Namun, Hamas mengatakan kurang dari 50 persen dari jumlah truk yang disepakati yang membawa bahan bakar, untuk generator dan keperluan lainnya, diizinkan masuk. Hamas juga mengatakan masuknya hewan hidup dan pakan ternak, yang merupakan kunci ketahanan pangan, ditolak masuk.
“Gencatan senjata memberikan bantuan yang sangat dibutuhkan di Gaza, tapi itu masih jauh dari cukup untuk memenuhi kebutuhan yang sangat besar,” kata Dewan Pengungsi Norwegia, Ahad. Pengumuman Israel datang beberapa jam setelah umat Islam di Gaza menandai berbuka puasa pertama selama bulan suci Ramadhan, dengan meja-meja panjang yang disiapkan untuk makan bersama melintasi puing-puing bangunan yang hancur akibat perang.
Penghentian bantuan yang tiba-tiba membuat warga Palestina bergegas ke pasar. Harga di Gaza “segera naik tiga kali lipat,” Mahmoud Shalabi, wakil direktur program Bantuan Medis untuk Palestina di Gaza utara, mengatakan kepada The Associated Press.
Lihat postingan ini di Instagram
Yang paling menonjol dalam kritik terhadap penghentian bantuan Israel adalah pernyataan yang menyebut keputusan tersebut sebagai pelanggaran. “Hukum humaniter internasional jelas: Kita harus diberi akses untuk memberikan bantuan penting yang menyelamatkan nyawa,” kata kepala kemanusiaan PBB, Tom Fletcher.
Beberapa jam setelah pengumuman Israel, lima kelompok nonpemerintah meminta Mahkamah Agung Israel mengeluarkan perintah sementara yang melarang negara tersebut mencegah bantuan memasuki Gaza, dan mengklaim bahwa tindakan tersebut melanggar kewajiban Israel berdasarkan hukum internasional dan merupakan kejahatan perang: “Kewajiban ini tidak dapat didasarkan pada pertimbangan politik.”
Tahun lalu, Pengadilan Kriminal Internasional mengatakan ada alasan untuk percaya bahwa Israel telah menggunakan “kelaparan sebagai metode peperangan” ketika mengeluarkan surat perintah penangkapan terhadap Netanyahu. Tuduhan ini juga penting dalam kasus Afrika Selatan di Mahkamah Internasional yang menuduh Israel melakukan genosida.
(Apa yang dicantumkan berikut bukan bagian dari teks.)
/-- The host window's own registers (R424 to R445, R497 to R509). -/
structure HostWin where
  bstate : BState := .off          -- R438 BSTATE; reset 0
  hibeat : Nat := 0                -- R432; tick of the last heartbeat or attach
  atState : Nat := 0               -- R438 ATSTAT [1:0]
  atRefuse : Nat := 0              -- R438 ATSTAT [15:8]
  attachV : Word := 0              -- R440; value of the last ATTACH write
  sminor : Nat := 0                -- R438 ATSTAT [23:16]
  attaches : BitVec 8 := 0         -- R438 ATSTAT [31:24]
  intcause : BitVec 9 := 0         -- R429 INTCAUSE
  inten : BitVec 9 := 0            -- R429 INTEN
  role : Option Role := none       -- R425; session register, none 3
  sesState : Nat := 0              -- R438 SESSTAT [5:2]
  sesFails : Nat := 0              -- R438 SESSTAT [15:8]
  sesNum : Word := 0               -- R438 SESCNUM; 0 after reset
  sesReq : Role := .installer      -- R435; role requested by the challenge outstanding
  challenge : Tbl Word := []       -- R438 SESCHAL
  outstanding : Bool := false      -- R435; a challenge is outstanding
  resp : Tbl Word := []            -- R438 SESRESP
  lockAt : Nat := 0                -- R436; tick at which the lockout began
  lastWrite : Nat := 0             -- R436; tick of the last host write of any kind
  instkey : Tbl Word := []         -- R438 INSTKEY
  queue : List HWrite := []        -- R426; host write queue, oldest first
  last : Status := .pending        -- R501 HWSTAT [3:0]; reset 0
  lastTkt : Bool := false          -- R501 HWSTAT [4] TICKETED
  lastEmu : Option Nat := none     -- R501; the most recent write is emulated, without a ticket, and waits in the queue: its offset
  wrbnd : Nat := 0                 -- R501 WRBND [7:0]
  crsel : BitVec 16 := 0           -- R501 CRSEL
  regsel : Nat := 0                -- R500 REGSEL
  nodesel : Nat := 0               -- R396 NODESEL
  talsel : Word := 0               -- R416 TALSEL
  tpsel : Nat := 0                 -- R364 TPSEL
  logsel : Word := 0               -- R441 LOGSEL
  trcsel : Nat := 0                -- R444 TRCSEL
  loopsel : Nat := 0               -- R505 LOOPSEL
  coefsel : Nat := 0               -- R505 COEFSEL
  coefsh : Nat := 0                -- R505 COEFSH
  snpsel : Word := 0               -- R507 SNPSEL
  latch : Word := 0                -- R9; high word latched by the most recent low-word read
  rdData : Word := 0               -- R471; data of the last read (HST_TRD)
  imgState : Nat := 0              -- R506 IMGSTAT [2:0]
  imgReason : Nat := 0             -- R506 IMGSTAT [15:8]
  imgWords : BitVec 16 := 0        -- R506 IMGSTAT [31:16]
  imgOff : Nat := 0                -- R506 IMGOFF
  imgEnd : Nat := 0                -- R506; end of what the load has received, bytes
  imgTarget : Nat := 0             -- R506 IMGCTL TARGET of the load
  loglvl : Nat := 3                -- R441 LOGCTL; reset 3
  deriving DecidableEq, Repr

/-- The firmware's log ring and trace buffer (R439 to R444). -/
structure LogTrace where
  ring : Tbl LogEnt := []          -- R439; entry s at place s modulo 512
  head : Word := 0                 -- R441 LOGHEAD
  mask : Tbl Word := []            -- R444 TRCMASK
  en : Bool := false               -- R444 TRCCTL [0]
  stop : Bool := false             -- R444 TRCCTL [1]
  buf : List (BitVec 64) := []     -- R442; records, oldest first, at most 2,048
  wrapped : Bool := false          -- R442; the next record is the first after the buffer wrapped
  recSeq : BitVec 16 := 0          -- R442; next record sequence number
  deriving DecidableEq, Repr

/-- A firmware slot of the store (R419). -/
structure FwSlot where
  present : Bool := false          -- R419
  signer : Option (List Byte) := none -- R419; SHA-384 hash of the key with which its signature verifies
  version : Nat := 0               -- R419; version
  security : Nat := 0              -- R419; 16-bit security version
  length : Nat := 0                -- R506; its length, bytes
  words : Tbl Word := []           -- R506; words received
  deriving DecidableEq, Repr, Inhabited

/-- Persistent store and fuses (R447, R493). -/
structure Store where
  fw0 : FwSlot := {}               -- R493; firmware slot 0
  fw1 : FwSlot := {}               -- R493; firmware slot 1
  fwActive : Nat := 0              -- R493; active firmware slot
  fwPending : Option Nat := none   -- R419; slot marked pending
  jig0 : Image := {}               -- R493; jig image area 0
  jig1 : Image := {}               -- R493; jig image area 1
  jigActive : Nat := 0             -- R450; active area
  jigPending : Option Nat := none  -- R450; area marked pending
  jigFallback : Option Nat := none -- R450; area kept as the fallback
  words : Tbl Word := []           -- R506; words received into the area being loaded, by offset / 4
  factory : Tbl (List Word) := []  -- R447; factory coefficients A, B, C and I of each pan
  factoryOk : Bool := false        -- R447; the record is valid
  inst : Tbl (Option Word) := []   -- R448; installer record: value of each register it holds, by offset (per region, peer: offset + 65,536 * (index + 1))
  instOk : Bool := false           -- R447; the installer record is valid
  therm : Tbl CoefWord := []       -- R447; thermal calibration record: installer coefficients
  thermOk : Bool := false          -- R447; valid
  thermCfg : Nat := 0              -- R447; CONFTHR and TINLET of the record
  tallyA : Tbl Nat := []           -- R414; totals of record A
  tallyB : Tbl Nat := []           -- R414; totals of record B
  seqA : Word := 0                 -- R414; harvest sequence of A
  seqB : Word := 0                 -- R414; harvest sequence of B
  okA : Bool := false              -- R414; record A passes CRC and version
  okB : Bool := false              -- R414; record B passes
  incarnation : Nat := 0           -- R343; incarnation number
  instKey : Option (List Byte) := none -- R437; installer key, 32 bytes
  makerKey : Option (List Byte) := none -- R435; maker session key: x and y of the P-384 point, 96 bytes
  serial : BitVec 64 := 0          -- R438 DIESER; fuses
  fuseSec : Nat := 0               -- R419; fuse counter
  keyHashes : List (List Byte) := [] -- R435; SHA-384 key hashes in fuses
  dbgClosed : Bool := false        -- R494; the fuse that closes write instruments
  deriving DecidableEq, Repr, Inhabited

/-- Steps of a stop in progress (R382, R386, R459). -/
inductive StopKind where
  | none | thermal | pdown | warm | engine | coolant
  deriving DecidableEq, Repr

/-- Management core, boot, stops and halt latch (R418 to R423, R446 to R463, R381 to R387). -/
structure Sys where
  vaon : Bool := false             -- R446; VAON present (reset: see log)
  porstN : Bool := false           -- R460; PORST_N high
  ckeLost : Bool := false          -- R467; CKE absent, the block put into OFF by the guard
  coreRun : Bool := false          -- R418; the core runs (fetches instructions)
  ready : Bool := false            -- R422; firmware ready
  restart : Bool := false          -- R438 WDSTAT [8] RESTART
  mcheld : Bool := false           -- R438 WDSTAT [9] MCHELD
  expiries : Nat := 0              -- R438 WDSTAT [7:0], saturating 255
  expAt : List Nat := []           -- R423; ticks of the expiries in the last 600 s, newest first
  kickHalf : Bool := false         -- R421; 0x5A has been written
  kickAt : Nat := 0                -- R421; tick of the last kick
  coreAt : Nat := 0                -- R422; tick at which the present hold or start began
  fwSlot : Nat := 0                -- R419; slot running
  fwTried : Nat := 0               -- R419; slots tried since reset
  refuse : Nat := 0                -- R463 BOOTSTAT [7:0] REFUSE
  step : Nat := 0                  -- R463 BOOTSTAT [11:8] STEP
  nocfg : Bool := false            -- R463 BOOTSTAT [16] NOCFG
  calmiss : Bool := false          -- R463 BOOTSTAT [17] CALMISS
  fwfall : Bool := false           -- R463 BOOTSTAT [18] FWFALL
  jigfall : Bool := false          -- R463 BOOTSTAT [19] JIGFALL
  keepfail : Bool := false         -- R463 BOOTSTAT [20] KEEPFAIL
  cfgpart : Bool := false          -- R463 BOOTSTAT [21] CFGPART
  hkind : Nat := 0                 -- R463 HALTSTAT [3:0] HKIND; VAON-held latch, 0 when VAON rises
  vinwait : Bool := false          -- R463 HALTSTAT [4] VINWAIT
  cfgResult : Nat := 0             -- R463 CFGSTAT [1:0]
  cfgSaving : Bool := false        -- R448; a save is in hand
  nocfgRun : Bool := false         -- R454; RESTART in STANDBY with NOCFG is running steps 8 to 11
  jigTried : Bool := false         -- R450; the pending image has been tried in this BOOT
  stop : StopKind := .none         -- R382, R386, R459; stop in progress
  stopStep : Nat := 0              -- R382; last step completed
  stopAt : Nat := 0                -- R382; tick of its beginning
  drainDone : Bool := false        -- R382; TDRAIN has passed
  shLatched : Bool := false        -- R392 SHUTIND [0]
  shKind : Nat := 0                -- R392 SHUTIND [2:1]
  shCause : BitVec 4 := 0          -- R392 SHUTIND [7:4]
  shFirst : Nat := 0               -- R392 SHUTIND [17:8]
  engStopAt : Option Nat := none   -- R34; tick at which the engine-loss condition began
  enumAt : List (Nat × Nat) := []  -- R51; enumeration in hand: node and port being probed, the innermost first
  enumNext : Nat := 1              -- R50, R51; next free node ID
  enumAdopt : List (Nat × Nat) := [] -- R51; adoption ports still to be probed, the one in hand first
  probeAt : Nat := 0               -- R51; tick at which the PROBE in hand was sent
  timeEp : Nat := 0                -- R53; epoch at which the hub last sent TIME packets to every node
  fence : Nat := 0                 -- R282; next FENCE tag
  diodeQ : List Nat := []          -- R373; regions queued or being read, oldest first, at most 1,024
  image : Image := {}              -- R449; the running jig image
  deriving DecidableEq, Repr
Pada Ahad, Kenneth Roth, mantan kepala Human Rights Watch, mengatakan Israel sebagai kekuatan pendudukan mempunyai “kewajiban mutlak” untuk memfasilitasi bantuan kemanusiaan berdasarkan Konvensi Jenewa, dan menyebut keputusan Israel sebagai “dimulainya kembali strategi kelaparan kejahatan perang” yang mengarah pada surat perintah ICC.